In this study, we combine in vivo tagging and concurrent pressure recordings with ex vivo DTMRI in a canine heart, using data acquired at the National Institutes of Health in collaboration with Johns Hopkins University (Ennis, 2004). A FE geometric model of the LV was constructed using segmented epicardial and endocardial surface data points from the tagged MRI data. A host mesh fitting approach was used to transform the fibre orientation data derived from the DTMRI to the LV geometric model. Using this integrated model, a finite deformation elasticity problem was solved for early diastolic filling to simulate the passive mechanics of the LV. In our previous study (Wang et al., 2008), we estimated mechanical stiffness by matching end-diastolic LV cavity volume. In this study, we have extended the estimation process to match the predicted localised motion of a large set of embedded material points with that derived from tagged MRI.

This model-based framework integrates information from different imaging and modelling techniques and allows the study of global and regional function and mechanical behaviour of the ventricles. The long-term goals of this research are to gain a better understanding of the underlying structural basis of ventricular mechanics, and to apply these techniques to medical images in order to assist clinicians with the diagnosis and treatment of patients suffering from diastolic heart failure.

2. Methods

2.1. In vivo tagged magnetic resonance imaging

All studies were approved by the local Institutional Review Boards, and conformed to the ‘‘Guide for the Care and Use of Laboratory Animals” published by the National Institutes of Health (NIH publication no. 85–23, revised 1985).

Tagged MRI was performed using a General Electric 1.5T CV/i scanner and a 4-element phased array knee coil. Short-axis tagged images (Fig. 1a and b) were acquired using the 3D fast gradient echo pulse sequence with the following parameters: 180 mm × 180 mm × 128–160 mm field of view (FOV), 384 × 128 × 32 acquisition matrix, 12° imaging flip angle, ±62.5 kHz bandwidth, TE/TR = 3.4/8.0 ms, five pixel tag spacing, and 5 mm slice thickness. Long-axis tags were oriented radially and a 2D fast gradient echo pulse sequence was used to acquire images with parameters: 200 mm × 200 mm × 8 mm FOV, 256 × 128 acquisition matrix, 12° imaging flip angle, ±31.25 kHz bandwidth, TE/TR = 3.2/8.0, one view per segment, and seven pixel spacing (Ennis, 2004). The narrow tag spacing (2.5 mm) in the short-axis images allow for the direction calculation of radial strains (Fig. 1).

Fig. 1.

Short-axis tagged MR image of a beagle heart at end-diastole (left) and end-systole (right).
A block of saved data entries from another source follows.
/-- Every step keeps the lines at what the phase says, and so the invariants of 10_state.md R47 hold in every state
reached from one where the lines follow the phase. -/
def Obligations.LinkInvariantKept : Prop :=
  ∀ s t : State, LinesFollowPhase s → step s = .next t → LinesFollowPhase t ∧ LinkInv t

/-- Without the pad 2 attention line its latch stays high and pad 2's buffers keep their reset zeros (10_state.md R44;
43_button_decoder.md R179): kept by every step, a reset that changes the straps included. -/
def Obligations.AbsentPadTwoStaysUntouched : Prop :=
  ∀ s t : State, SeqInv s → AbsentPad2Untouched s → step s = .next t → AbsentPad2Untouched t

/-- `CFG` and `TP` change only at reset (10_state.md R23, R24), and `TP` is always the profile of the platform strap. -/
def Obligations.ConfigurationFixedAtReset : Prop :=
  (∀ s t : State, step s = .next t → ¬ ResetsNext s → t.cfg = s.cfg ∧ t.tp = s.tp) ∧
  (∀ s t : State, s.tp = Config.profile s.cfg.platform → step s = .next t →
    t.tp = Config.profile t.cfg.platform)

/-- `CUR[p]` is written only by POLL for pad `p`, at its completion, with the nine bytes of the response (10_state.md
R21): any step but a reset that changes it is that one. -/
def Obligations.CurrentFrameWrittenOnlyByPoll : Prop :=
  ∀ (s t : State) (p : Pad), step s = .next t → ¬ ResetsNext s → t.cur.get p ≠ s.cur.get p →
    t.cur.get p = s.resp ∧ s.opr = 1 ∧ s.padr = p ∧ s.seq.ph = .interWait ∧ t.seq.ph = .idle ∧ t.done = true

/-- `PREV[p]` is written only by POLL for pad `p`, at its acceptance and at its completion (10_state.md R22). -/
def Obligations.PreviousFrameWrittenOnlyByPoll : Prop :=
  ∀ (s t : State) (p : Pad), step s = .next t → ¬ ResetsNext s → t.prev.get p ≠ s.prev.get p →
    t.opr = 1 ∧ t.padr = p ∧
    ((s.seq.ph = .idle ∧ t.seq.ph = .attWait ∧ t.prev.get p = s.cur.get p) ∨
     (s.seq.ph = .interWait ∧ t.seq.ph = .idle ∧ t.prev.get p = changeMask (s.prev.get p) s.resp))

/-- The motor levels are written only by SETMOTORLEVELS accepted at idle (10_state.md R25). -/
def Obligations.MotorLevelsWrittenOnlyBySetMotorLevels : Prop :=
  ∀ (s t : State) (p : Pad), step s = .next t → ¬ ResetsNext s →
    t.mot1.get p ≠ s.mot1.get p ∨ t.mot2.get p ≠ s.mot2.get p →
    ∃ inp rest m1 m2, s.env.stim = .edge inp :: rest ∧ Offers inp (.setMotorLevels p m1 m2) ∧
      s.seq.ph = .idle ∧ t.mot1.get p = m1 ∧ t.mot2.get p = m2

/-- No transition depends on data (10_state.md R37, 42_session_ops.md R156): two engines that agree on everything but
data, on edges that agree on everything but data, do the same thing: both stop for the same reason, or both go on and
still agree. -/
def Obligations.SequencingIndependentOfData : Prop :=
  ∀ (s t : State) (e f : EdgeInputs), SameControl s t → SameControlInputs e f →
    Agree SameControl (clockEdge e s) (clockEdge f t)

/-- The acknowledge input is never read, and no rule reads `HAS_ACK` (10_state.md R23, R44): an edge does the same
whatever their values are. -/
def Obligations.AcknowledgeNeverRead : Prop :=
  (∀ (s : State) (inp : EdgeInputs) (v : Bool), clockEdge { inp with ack := v } s = clockEdge inp s) ∧
  (∀ (s : State) (inp : EdgeInputs) (v : Bool), inp.rst = false →
    clockEdge inp { s with cfg := { s.cfg with hasAck := v } } =
      andThen (clockEdge inp s) fun t => .next { t with cfg := { t.cfg with hasAck := v } })

/-! ### The configuration bracket -/

/-- `BUSY` is 1 from the acceptance edge to the completion edge of the whole bracket (42_session_ops.md R151, R152,
R159; 70_reset_and_hazards.md R230): after the acceptance of a SETMODE or an ENMOTORS and fewer than `3 x D_TXN` more
edges, the ends of the first two transactions included, the engine is busy, `DONE` is 0, and no buffer of a pad and no
motor level has changed, whatever was offered meanwhile. -/
def Obligations.BracketStaysBusyUntilCompletion : Prop :=
  ∀ (s : State) (e : EdgeInputs) (edges : List EdgeInputs) (p : Pad) (a b : Byte),
    s.seq.ph = .idle → s.tp.positive → (p = .pad2 → s.cfg.hasAtt2 = true) →
    Offers e (.setMode p a b) ∨ Offers e (.enMotors p a b) → NoReset edges → edges.length < 3 * txnTicks s.tp →
    ∃ t, runEdges (e :: edges) s = .next t ∧ t.busy = true ∧ t.done = false ∧ t.arch = s.arch
end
2.2. Ex vivo diffusion tensor MRI

DTMRI was performed following the MR tagging study. The heart was excised and fixed in the end-diastolic configuration and DTMRI data were acquired using the same General Electric 1.5T CV/i scanner and a 4-element phased array knee coil. The imaging protocol used in the experiment was adapted from Helm et al. (2006). Diffusion weighting gradients were incorporated into a 3D fast spin echo sequence. Imaging parameters were as follows: 100 mm × 100 mm × 86.4 mm FOV, 128 × 128 × 96 acquisition matrix resulting in 780 µm × 780 µm × 900 µm voxels, TR/TE (multiple-echo readout) = 600 ms/(62 ms,72 ms). Diffusion tensor data were reconstructed from the diffusion weighted images (Fig. 2) using linear regression of the logarithm of echo intensities and components of the b-value matrix. The maximum diffusion eigenvector was calculated in each voxel of the DTMRI dataset.

Fig. 2.

(Left to right) Anatomical (b = 0) image, and maps of x, y, and z components of the maximum diffusion eigenvector.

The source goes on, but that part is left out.